Vereadores confirmam incentivo ao cooperativismo em Curitiba

por Marcio Silva | Revisão: Ricardo Marques — publicado 23/04/2026 08h24, última modificação 23/04/2026 08h24
Projeto de lei de Rafaela Lupion segue para sanção do Poder Executivo. Outras três propostas foram aprovadas em definitivo.
Vereadores confirmam incentivo ao cooperativismo em Curitiba

Plenário acatou os quatro projetos que estavam na pauta para segunda votação. (Foto: Rodrigo Fonseca/CMC)

O plenário da Câmara Municipal de Curitiba (CMC) aprovou, em votação definitiva e por unanimidade, nesta quarta-feira (22), o projeto de lei que institui a Política de Apoio ao Cooperativismo. De iniciativa da vereadora Rafaela Lupion (PSD), o texto cria a base jurídica para que o Município desenvolva ações de fomento e planejamento voltadas ao setor em áreas como crédito, saúde, educação, transporte e produção.
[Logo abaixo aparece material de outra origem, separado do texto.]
/-- The instruction, executed in `s` and ending in `t`, took its base count of cycles; one more where the instruction
before it modified a register its source address uses (R412); two more where it read through the PSV window, unless
it is a later pass of a loop (R415). -/
def Takes (base : Nat) (i : Instr) (s t : State) : Prop :=
  cyclesOf i s t =
    base + (if ∃ n : Reg, s.prev.mods.getLsbD n.val = true ∧ sourceUses i n = true then 1 else 0) +
      (if t.cur.psvRead = true ∧ s.prev.midLoop = false then 2 else 0)

/-- The table of R410 in numbers. -/
def CycleTable (s t : State) : Prop :=
  ∀ (sz : Size) (src dst : Opnd) (wb m n : Reg) (f v : Word) (g : BitVec 13) (b : Byte) (l : BitVec 14) (k : BitVec 4)
    (c : BitVec 5) (e : BitVec 10) (p : PAddr) (d : DivKind) (file : Bool),
    (∀ i ∈ [Instr.mov sz src dst, .movFWnd f n, .movWnsF n f, .movWregF sz g, .movLit16 v n, .movLit8 b n, .push src,
        .pop dst, .pushS, .popS, .lnk l, .ulnk, .addF sz g file, .add sz wb src dst, .mulUU wb src n, .mulUULit wb c n,
        .mulUS wb src n, .mulSU wb src n, .mulSULit wb c n, .mulSS wb src n, .mulF sz g, divInstr d m n, .sl sz src dst,
        .slLit wb k n, .slReg wb m n, .lsr sz src dst, .lsrLit wb k n, .lsrReg wb m n, .asr sz src dst, .asrLit wb k n,
        .asrReg wb m n, .bset g k, .bclr g k, .repeatLit l, .repeatW n, .nop, .disi l], Takes 1 i s t) ∧
    (∀ i ∈ [Instr.movDLoad src n, .movDStore n dst, .bra v, .goto p, .call p, .rcall v, .tblrdl sz src dst,
        .tblrdh sz src dst], Takes 2 i s t) ∧
    (∀ i ∈ [Instr.ret, .retlw sz e n, .retfie], Takes 3 i s t) ∧
    (t.pc = s.pc + 2 → Takes 1 (.btsc g k) s t) ∧ (t.pc = s.pc + 4 → Takes 2 (.btsc g k) s t) ∧
    (t.pc = s.pc + 6 → Takes 3 (.btsc g k) s t)

/-- `ModifiesW(I, n)` (R412, R414) of the instruction that ended in `t`, as `u` remembers it for the next one: the
direct or modified destination, CALL's, RCALL's and PUSH's W15, RETLW's Wn, nothing for the other returns; and every
register whose data address a store of it landed on. That W14 and W15 of LNK and ULNK, W0 to W3 of POP.S and the fixed
results of MUL f and the divides count too is the model's choice (DESIGN CHOICE, notes/assumptions/35.md). -/
def ModifiedNoted (i : Instr) (t u : State) : Prop :=
  ∀ (r : Reg) (sz : Size) (src dst : Opnd) (wb m n : Reg) (f v : Word) (g : BitVec 13) (b : Byte) (l : BitVec 14)
    (k : BitVec 4) (c : BitVec 5) (e : BitVec 10) (p : PAddr) (d : DivKind),
    let Hit := t.cur.wHit.getLsbD r.val = true
    (i ∈ [Instr.mov sz src dst, .pop dst, .add sz wb src dst, .sl sz src dst, .lsr sz src dst, .asr sz src dst,
        .tblrdl sz src dst, .tblrdh sz src dst] →
      (u.prev.mods.getLsbD r.val = true ↔ Hit ∨ (r = dst.reg ∧ (isDirect dst = true ∨ modifies dst = true)))) ∧
    (i ∈ [Instr.movFWnd f n, .movLit16 v n, .movLit8 b n, .slLit wb k n, .lsrLit wb k n, .asrLit wb k n, .slReg wb m n,
        .lsrReg wb m n, .asrReg wb m n, .retlw sz e n] → (u.prev.mods.getLsbD r.val = true ↔ Hit ∨ r = n)) ∧
    (i ∈ [Instr.movDLoad src n, .mulUU wb src n, .mulUS wb src n, .mulSU wb src n, .mulSS wb src n, .mulUULit wb c n,
        .mulSULit wb c n] →
      (u.prev.mods.getLsbD r.val = true ↔ Hit ∨ r = n ∨ r = pairHigh n)) ∧
    (i ∈ [Instr.call p, .rcall v, .push src] → (u.prev.mods.getLsbD r.val = true ↔ Hit ∨ r = sp)) ∧
    (i ∈ [Instr.ret, .retfie, .movWnsF n f, .movWregF sz g, .addF sz g true, .pushS, .bset g k, .bclr g k, .btsc g k,
        .bra v, .goto p, .repeatLit l, .repeatW n, .disi l, .nop] → (u.prev.mods.getLsbD r.val = true ↔ Hit)) ∧
    (i = .addF sz g false → (u.prev.mods.getLsbD r.val = true ↔ Hit ∨ r = wreg)) ∧
    (i = .movDStore n dst → (u.prev.mods.getLsbD r.val = true ↔ Hit ∨
      (r = dst.reg ∧ (isDirect dst = true ∨ modifies dst = true)) ∨ (isDirect dst = true ∧ r = pairHigh dst.reg))) ∧
    (i = .mulF sz g → (u.prev.mods.getLsbD r.val = true ↔ Hit ∨ r = 2 ∨ (sz = .word ∧ r = 3))) ∧
    (i = divInstr d m n → (u.prev.mods.getLsbD r.val = true ↔ Hit ∨ r = 0 ∨ r = 1)) ∧
    (i ∈ [Instr.lnk l, .ulnk] → (u.prev.mods.getLsbD r.val = true ↔ Hit ∨ r = fp ∨ r = sp)) ∧
    (i = .popS → (u.prev.mods.getLsbD r.val = true ↔ Hit ∨ r.val < 4))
A proposta reconhece o interesse público do cooperativismo e abre caminho para fortalecer o setor na capital. Também prevê incentivos como a discussão do tema nas escolas, a participação de cooperativas em licitações, além da possibilidade de programas de capitalização e linhas de financiamento, a critério do Executivo (005.00430.2025, com o substitutivo geral 031.00152.2025).

Ao lembrar que o projeto foi amplamente discutido na semana passada, Lupion reforçou a importância da medida, “para que possamos avançar, ampliar e fortalecer o cooperativismo em nossa capital, em suas mais diversas áreas de atuação, considerando todo o bem que ele traz para a sociedade”. Indiara Barbosa (Novo) manifestou seu apoio e encaminhou que o bloco parlamentar Novo/PL também votasse favoravelmente.

A parlamentar reiterou seu apoio à pauta do cooperativismo, por tratar-se de “um setor importante e que gera muitos empregos, principalmente aqui no Paraná, em especial nas cooperativas agrícolas”. Barbosa recordou que seu mandato, junto ao vereador Fernando Klinger (PL), tem trabalhado, em parceria com o Sistema Ocepar e a Secretaria de Segurança Alimentar e Nutricional de Curitiba, para viabilizar a criação de cooperativas junto aos projetos de hortas urbanas da capital.

Líder do bloco PT-PSB-PSOL, a vereadora Vanda de Assis (PT) também declarou apoio à iniciativa, associando o fortalecimento do setor à economia popular solidária e à agricultura familiar. Ela citou avanços recentes na Casa, como a criação do Fundo Municipal de Economia Solidária e a permissão para que empreendimentos do segmento comercializem produtos nos Armazéns da Família. O projeto segue agora para análise do prefeito Eduardo Pimentel, que poderá sancioná-lo ou vetá-lo.

Títulos de Cidadania e Vulto Emérito 

Com 25 votos favoráveis, passou em segunda votação o projeto de decreto legislativo que concede o título de Cidadão Honorário de Curitiba a David Chaxim Pereira, de iniciativa de Toninho da Farmácia (União). Natural de São Leopoldo (RS), o pastor fixou residência em Curitiba em 2018, quando passou a integrar o corpo pastoral da Igreja Adventista do Sétimo Dia (115.00023.2025). Na primeira votação, os vereadores destacaram o alcance humanitário do trabalho de Pereira na capital.

Também foi confirmado em definitivo, com 23 votos favoráveis, o título de Vulto Emérito de Curitiba à advogada e administradora Luciane Bonatto. De autoria de Bruno Rossi (Agir), a proposta reconhece a trajetória da homenageada em áreas ligadas à governança, à administração pública e à modernização do Estado (116.00002.2026). Com a promulgação dos decretos, as sessões solenes para entrega das honrarias serão agendadas pela CMC.

Utilidade Pública e Cidadania no Esporte

O plenário finalizou as votações de segundo turno com a aprovação da Declaração de Utilidade Pública ao Grêmio Esportivo Juventude no Futebol em Cristo. De autoria do vereador Tiago Zeglin (MDB), a proposição reconhece institucionalmente os trabalhos da associação, formalizada em 14 de dezembro de 2023. 

A entidade oferta aulas de futebol no contraturno escolar para mais de 150 crianças e adolescentes atendidas na Regional Portão/Fazendinha. O vereador observou que o foco das atividades não é o esporte de alto rendimento, mas sim “afastar as crianças e adolescentes da vulnerabilidade e promover cidadania” (014.00035.2025). A iniciativa segue para sanção do Poder Executivo.